[Start of section]

/-- RC_READ (R13, R17, R18): a read of any location. -/
def execRcRead (p : Path) (a : Word) (sz : Fin 3) (s : State) : Result := .next (s.readCmd p a.toNat (sizeOf sz) (.rcRead p a sz))

/-- KEEP_ACCESS_COMPLETE (R24, R25): an access over the Keep link, a write of `w` or a read. -/
def execKeepAccessComplete (p : Path) (a : Word) (w : Option Word) (s : State) : Result :=
  .next (if !keepBlock (plain a.toNat) then s
  else match w with
    | some w => s.writeCmd p a.toNat 4 w (.keepAccessComplete p a (some w))
    | none => s.readCmd p a.toNat 4 (.keepAccessComplete p a none))

/-- PCIE_BAR_ACCESS (R46): an access of 8 to 64 bits through BAR0 or BAR2; a read, or a posted write of `w`. A posted write that
fails with status 1 to 4 is logged, and the source PCIe gives notice of it. -/
def execPcieBarAccess (bar2 : Bool) (ofs : BitVec 26) (sz : Fin 4) (w : Option Word) (s : State) : Result :=
  let a := ofs.toNat + (if bar2 then 2 ^ 31 else 0)
  let k := 2 ^ sz.val
  .next (if !s.upSwitch then s
  else s.ordered .pcie (w.isSome && s.writeStalls .pcie a k) (.pcieBarAccess bar2 ofs sz w) fun s =>
    match w with
    | none =>
      let (st, v, s) := s.mgmtRead .pcie a k
      let s := if st = 0 then s else s.aerReport 9 (if st = 5 then aerUnsupported else aerAbort)
      s.emit (.bar (if st = 0 then 0 else if st = 5 then 1 else 2) v)
    | some w =>
      let (st, s, g) := s.mgmtWrite .pcie a k w
      if st = 0 then g s
      else if st = 5 then (s.aerReport 9 aerUnsupported).emit (.bar 1 0)
      else g (((s.log 12 3 st a).gained 12 0).emit (.bar 3 0)))

/-! ### SMBus (R50) -/

def State.setMg (s : State) (g : Mgmt → Mgmt) : State := { s with mg := g s.mg }

/-- A transaction comes with a wrong PEC. -/
def State.badPec (s : State) : State := s.setMg fun m => { m with pecBad := true }

/-- SMBUS_WRITE (R50): command 0x01. -/
def execSmbusWrite (pecOk : Bool) (a w : Word) (s : State) : Result :=
  .next (s.ordered .smbus (pecOk && s.writeStalls .smbus a.toNat 4) (.smbusWrite pecOk a w) fun s =>
    if !pecOk then s.badPec
    else
      let (_, s, g) := s.mgmtWrite .smbus a.toNat 4 w
      g s)

/-- SMBUS_SET_ADDRESS (R50): command 0x02. -/
def execSmbusSetAddress (pecOk : Bool) (a : Word) (s : State) : Result :=
  .next (s.ordered .smbus false (.smbusSetAddress pecOk a) fun s =>
    if !pecOk then s.badPec else s.setMg fun m => { m with readAddr := a.toNat })

/-- SMBUS_READ (R50): command 0x03; the data beside a status other than 0 is free. -/
def execSmbusRead (pecOk : Bool) (s : State) : Result :=
  .next (s.ordered .smbus false (.smbusRead pecOk) fun s =>
    if !pecOk then s.badPec
    else if s.mg.pecBad then
      (s.usedFree.setMg fun m => { m with pecBad := false }).emit (.smbus 1 (BitVec.ofNat 32 s.free))
    else
      let (st, w, s) := s.mgmtRead .smbus s.mg.readAddr 4
      if st = 0 then s.emit (.smbus 0 w) else s.usedFree.emit (.smbus st (BitVec.ofNat 32 s.free)))

/-! ### Management tunnels (R48, R49) -/

/-- A unit of a management tunnel: header and data words, most significant byte first. -/
def mtUnit (op status tag addr words done inc : Nat) (data : List Word) : List Byte :=
  beBytes 1 op ++ beBytes 1 status ++ beBytes 2 tag ++ beBytes 4 addr ++ beBytes 2 words ++ beBytes 2 done ++ beBytes 2 inc
    ++ [0, 0] ++ data.flatMap fun w => beBytes 4 w.toNat

/-- Send a unit from J10. -/
def State.sendMt (s : State) (hub tunnel tag : Nat) (bs : List Byte) : State :=
  s.presentAll 10 (Cell.unit s.hubId ⟨hub, 10, tunnel, 2, 0, tag % 2048⟩ bs)

/-- The cells of a unit leave the egress FIFO of J10. -/
def State.takeMt (s : State) (tunnel : Nat) : State :=
  s.setJn fun j => { j with fifo := tput [] 10 (takeUnit tunnel (tget [] 10 j.fifo)) j.fifo }

/-- The data words of a unit. -/
def mtWords (u : List Byte) (k : Nat) : List Word := (List.range k).map fun i => BitVec.ofNat 32 (beAt u (16 + 4 * i) 4)

/-- The reply to a request unit; that of an unassigned `MT_OP` is free in its `MT_OP`. -/
def State.mtAnswer (s : State) (src : Nat) (u : List Byte) (status done : Nat) (data : List Word) : State :=
  let op := beAt u 0 1
  let known := op = 1 ∨ op = 2
  let rop := if known then op + 0x80 else s.free
  let s := if known then s else s.usedFree
  s.sendMt src 0xFD1 (beAt u 2 2) (mtUnit rop status (beAt u 2 2) (beAt u 4 4) (beAt u 8 2) done (s.get ID_INC.INCARNATION) data)

/-- A request is malformed: an unassigned `MT_OP`, `MT_WORDS` out of range, or a length that disagrees. -/
def mtBad (u : List Byte) : Bool :=
  let op := beAt u 0 1
  let n := beAt u 8 2
  (op != 1 && op != 2) || n == 0 || decide (128 < n) || u.length != 16 + (if op = 2 then 4 * n else 0)

/-- The request names a unit of `MT_OP` 0x02. -/
def mtIsWrite (u : List Byte) : Bool := beAt u 0 1 == 2

/-- MT_READ_REQUEST (R49): a request unit that is no WRITE arrives from hub `src`. -/
def execMtReadRequest (src : Fin 2048) (u : List Byte) (s : State) : Result :=
  .next (if mtIsWrite u then s
  else s.ordered (.tunnel src) false (.mtReadRequest src u) fun s =>
    let s := s.takeMt 0xFD0
    if mtBad u then s.mtAnswer src u 1 0 []
    else
      let (st, ws, s) := State.readWords (.tunnel src) (beAt u 8 2) (beAt u 4 4) s
      s.mtAnswer src u st ws.length ws)

/-- MT_WRITE_REQUEST (R49): a WRITE request unit arrives from hub `src`; the reply goes before a reset that it asked for
(R448). -/
def execMtWriteRequest (src : Fin 2048) (u : List Byte) (s : State) : Result :=
  .next (if !mtIsWrite u then s
  else s.ordered (.tunnel src) (s.unitStalls (.tunnel src) (beAt u 8 2) (beAt u 4 4)) (.mtWriteRequest src u) fun s =>
    let s := s.takeMt 0xFD0
    if mtBad u then s.mtAnswer src u 1 0 []
    else
      let (st, n, s, g) := State.writeWords (.tunnel src) (mtWords u (beAt u 8 2)) (beAt u 4 4) s
      g (s.mtAnswer src u st n []))

/-- The service channel that an ended request served takes its reply, unless the channel's epoch has moved on (R510, R514). -/
def State.mtDone (s : State) (r : MtReq) (status done : Nat) (ws : List Word) : State :=
  let s := s.setMg fun m => { m with mt := m.mt.filter (· != r) }
  if s.chEpoch r.chan = r.epoch ∧ (s.chan r.chan).served then
    s.svcReply r.chan status done (ws.flatMap fun w => leBytes 4 w.toNat)
  else s

/-- MT_REPLY (R49): matched by source hub and tag; any other is discarded. -/
def execMtReply (src : Fin 2048) (u : List Byte) (s : State) : Result :=
  let t := s.takeMt 0xFD1
  .next (match s.mg.mt.find? fun r => r.hub == src.val && r.tag == beAt u 2 2 with
    | none => t
    | some r =>
      let n := min (beAt u 10 2) (s.reqNat r.chan 12 2)
      t.mtDone r (beAt u 1 1) n (if s.reqNat r.chan 0 1 = 1 then mtWords u n else []))

/-- MT_TIMEOUT (R48, R510): two Milestones without a reply. -/
def execMtTimeout (tag : BitVec 16) (s : State) : Result :=
  .next (match s.mg.mt.find? fun r => r.tag == tag.toNat with
    | none => s
    | some r => s.mtDone r 4 0 [])

/-! ### READ and WRITE of the service protocol (R508 to R510) -/

/-- The request names this hub. -/
def State.svcLocal (s : State) (c : Nat) : Bool := s.reqNat c 4 2 == 0xFFFF || s.reqNat c 4 2 == s.hubId

/-- The request goes to another hub as one tunnel request; its tag is free, apart from those outstanding. -/
def State.svcForward (s : State) (c : Nat) (data : List Word) : State :=
  let hub := s.reqNat c 4 2 % 2048
  let tag := (4 * s.free + c) % 65536
  let u := mtUnit (s.reqNat c 0 1) 0 tag (s.reqNat c 8 4) (s.reqNat c 12 2) 0 (s.get ID_INC.INCARNATION) data
  let s := s.usedFree.setMg fun m =>
    { m with mt := m.mt.filter (fun r => r.chan != c) ++ [⟨tag, hub, c, s.chEpoch c⟩] }
  s.sendMt hub 0xFD0 tag u

/-- The words that a request of a channel names are read and sent back. -/
def State.svcReadHere (s : State) (c : Nat) : State :=
  let (st, ws, s) := State.readWords .usb (s.reqNat c 12 2) (s.reqNat c 8 4) s
  s.svcReply c st ws.length (ws.flatMap fun w => leBytes 4 w.toNat)

/-- SVC_READ (R509, R510). -/
def execSvcRead (c : ChanNo) (s : State) : Result :=
  .next (if s.asked c.val 1 then
    s.ordered .usb false (.svcRead c) fun s =>
      let t := s.setChan c.val fun x => { x with served := true }
      if s.svcLocal c.val then t.svcReadHere c.val else t.svcForward c.val []
  else s)

/-- The words that a write request of a channel carries. -/
def State.reqWords (s : State) (c : Nat) : List Word :=
  (List.range (s.reqNat c 12 2)).map fun i => BitVec.ofNat 32 (s.reqNat c (16 + 4 * i) 4)

/-- They are written, and the answer names how many were. -/
def State.svcWriteHere (s : State) (c : Nat) : State :=
  let (st, n, s, g) := State.writeWords .usb (s.reqWords c) (s.reqNat c 8 4) s
  g (s.svcReply c st n [])

/-- SVC_WRITE (R509, R510). -/
def execSvcWrite (c : ChanNo) (s : State) : Result :=
  .next (if s.asked c.val 2 then
    s.ordered .usb (s.svcLocal c.val && s.unitStalls .usb (s.reqNat c.val 12 2) (s.reqNat c.val 8 4)) (.svcWrite c) fun s =>
      let t := s.setChan c.val fun x => { x with served := true }
      if s.svcLocal c.val then t.svcWriteHere c.val else t.svcForward c.val (s.reqWords c.val)
  else s)

/-! ### The post list of a lock-up (R417) -/

/-- POST_LIST_WRITE (R417): the pairs of the active post list, in stream order, as writes of CE_0. -/
def execPostListWrite (s : State) : Result :=
  .next (if s.fc.postOwed then
    (s.setFc fun f => { f with postOwed := false }).each s.fc.actPosts fun (a, w) s =>
      s.ordered (.engine 0) (s.writeStalls (.engine 0) a 4) (.registerWrite (.engine 0) (BitVec.ofNat 32 a) 2 w) fun s =>
        let r := s.mgmtWrite (.engine 0) a 4 w
        r.2.2 r.2.1
  else s)

end Sys2Proof.Machine
end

[End of section]

● Task details
Answer with a single number, the count of lines in the data that contain "INCARNATION".

● Written answer
2